• [PROMPT]:
Pick every line from the data below that contains the string "anySet" and copy it.

Saved entries
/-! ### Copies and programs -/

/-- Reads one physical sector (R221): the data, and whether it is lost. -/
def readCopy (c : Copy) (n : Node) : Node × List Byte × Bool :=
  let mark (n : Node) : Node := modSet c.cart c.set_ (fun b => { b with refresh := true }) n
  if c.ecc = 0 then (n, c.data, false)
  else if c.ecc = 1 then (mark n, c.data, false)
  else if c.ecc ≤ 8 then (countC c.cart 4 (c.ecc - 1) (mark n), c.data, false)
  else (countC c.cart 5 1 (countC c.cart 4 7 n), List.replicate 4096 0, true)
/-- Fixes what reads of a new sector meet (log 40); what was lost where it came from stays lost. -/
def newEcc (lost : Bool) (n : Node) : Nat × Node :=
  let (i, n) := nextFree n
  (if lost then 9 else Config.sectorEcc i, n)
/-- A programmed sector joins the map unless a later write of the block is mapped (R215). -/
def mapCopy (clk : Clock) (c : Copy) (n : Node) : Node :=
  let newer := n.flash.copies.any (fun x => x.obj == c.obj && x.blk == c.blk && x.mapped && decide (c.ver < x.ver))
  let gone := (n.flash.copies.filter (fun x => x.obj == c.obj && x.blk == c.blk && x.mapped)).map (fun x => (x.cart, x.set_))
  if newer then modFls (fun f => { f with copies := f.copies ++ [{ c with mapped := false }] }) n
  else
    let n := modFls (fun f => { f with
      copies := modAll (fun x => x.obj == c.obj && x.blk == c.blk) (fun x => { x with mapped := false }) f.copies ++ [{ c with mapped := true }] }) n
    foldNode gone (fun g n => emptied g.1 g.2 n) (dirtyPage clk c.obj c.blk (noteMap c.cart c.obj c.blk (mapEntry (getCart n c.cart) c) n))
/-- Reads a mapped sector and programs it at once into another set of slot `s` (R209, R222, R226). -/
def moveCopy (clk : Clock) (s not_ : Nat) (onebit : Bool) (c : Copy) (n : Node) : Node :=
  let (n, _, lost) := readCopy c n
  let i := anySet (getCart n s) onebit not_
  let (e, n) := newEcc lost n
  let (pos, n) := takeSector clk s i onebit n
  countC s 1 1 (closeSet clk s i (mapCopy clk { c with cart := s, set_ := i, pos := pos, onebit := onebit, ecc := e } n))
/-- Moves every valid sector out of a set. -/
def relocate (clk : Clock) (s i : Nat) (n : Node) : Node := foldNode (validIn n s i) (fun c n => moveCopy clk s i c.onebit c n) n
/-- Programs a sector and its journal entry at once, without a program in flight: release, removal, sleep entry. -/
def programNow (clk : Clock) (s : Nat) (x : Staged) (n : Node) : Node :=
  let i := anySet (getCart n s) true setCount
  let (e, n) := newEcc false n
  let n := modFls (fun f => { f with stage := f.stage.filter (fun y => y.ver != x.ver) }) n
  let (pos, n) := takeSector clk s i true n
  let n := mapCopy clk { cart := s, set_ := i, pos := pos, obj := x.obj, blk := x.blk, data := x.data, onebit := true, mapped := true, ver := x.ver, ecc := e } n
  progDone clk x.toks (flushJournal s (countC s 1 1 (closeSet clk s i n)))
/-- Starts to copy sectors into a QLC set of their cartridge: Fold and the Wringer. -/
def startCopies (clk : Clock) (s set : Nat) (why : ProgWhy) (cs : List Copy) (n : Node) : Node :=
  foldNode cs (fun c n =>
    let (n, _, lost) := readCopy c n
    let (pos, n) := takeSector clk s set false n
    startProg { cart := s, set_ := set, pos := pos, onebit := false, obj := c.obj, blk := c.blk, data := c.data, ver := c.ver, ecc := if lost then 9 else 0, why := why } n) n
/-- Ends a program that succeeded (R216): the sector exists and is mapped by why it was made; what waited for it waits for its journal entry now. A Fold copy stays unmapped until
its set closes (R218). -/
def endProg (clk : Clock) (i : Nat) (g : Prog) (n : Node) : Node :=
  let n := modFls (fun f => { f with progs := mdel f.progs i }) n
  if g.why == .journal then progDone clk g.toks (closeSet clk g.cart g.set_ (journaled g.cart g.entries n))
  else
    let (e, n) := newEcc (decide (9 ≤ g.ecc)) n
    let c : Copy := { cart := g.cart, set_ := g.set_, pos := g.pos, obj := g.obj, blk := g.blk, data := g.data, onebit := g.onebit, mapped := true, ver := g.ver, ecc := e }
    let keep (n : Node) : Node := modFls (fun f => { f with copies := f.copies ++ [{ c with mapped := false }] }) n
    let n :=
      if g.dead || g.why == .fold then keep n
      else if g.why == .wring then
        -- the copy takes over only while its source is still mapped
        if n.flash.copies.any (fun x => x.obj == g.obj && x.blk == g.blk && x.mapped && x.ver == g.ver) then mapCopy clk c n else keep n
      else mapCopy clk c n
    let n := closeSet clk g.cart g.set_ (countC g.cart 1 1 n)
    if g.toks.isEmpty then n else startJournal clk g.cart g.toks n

• [ANSWER TO THIS EXERCISE]:
  let i := anySet (getCart n s) onebit not_
  let i := anySet (getCart n s) true setCount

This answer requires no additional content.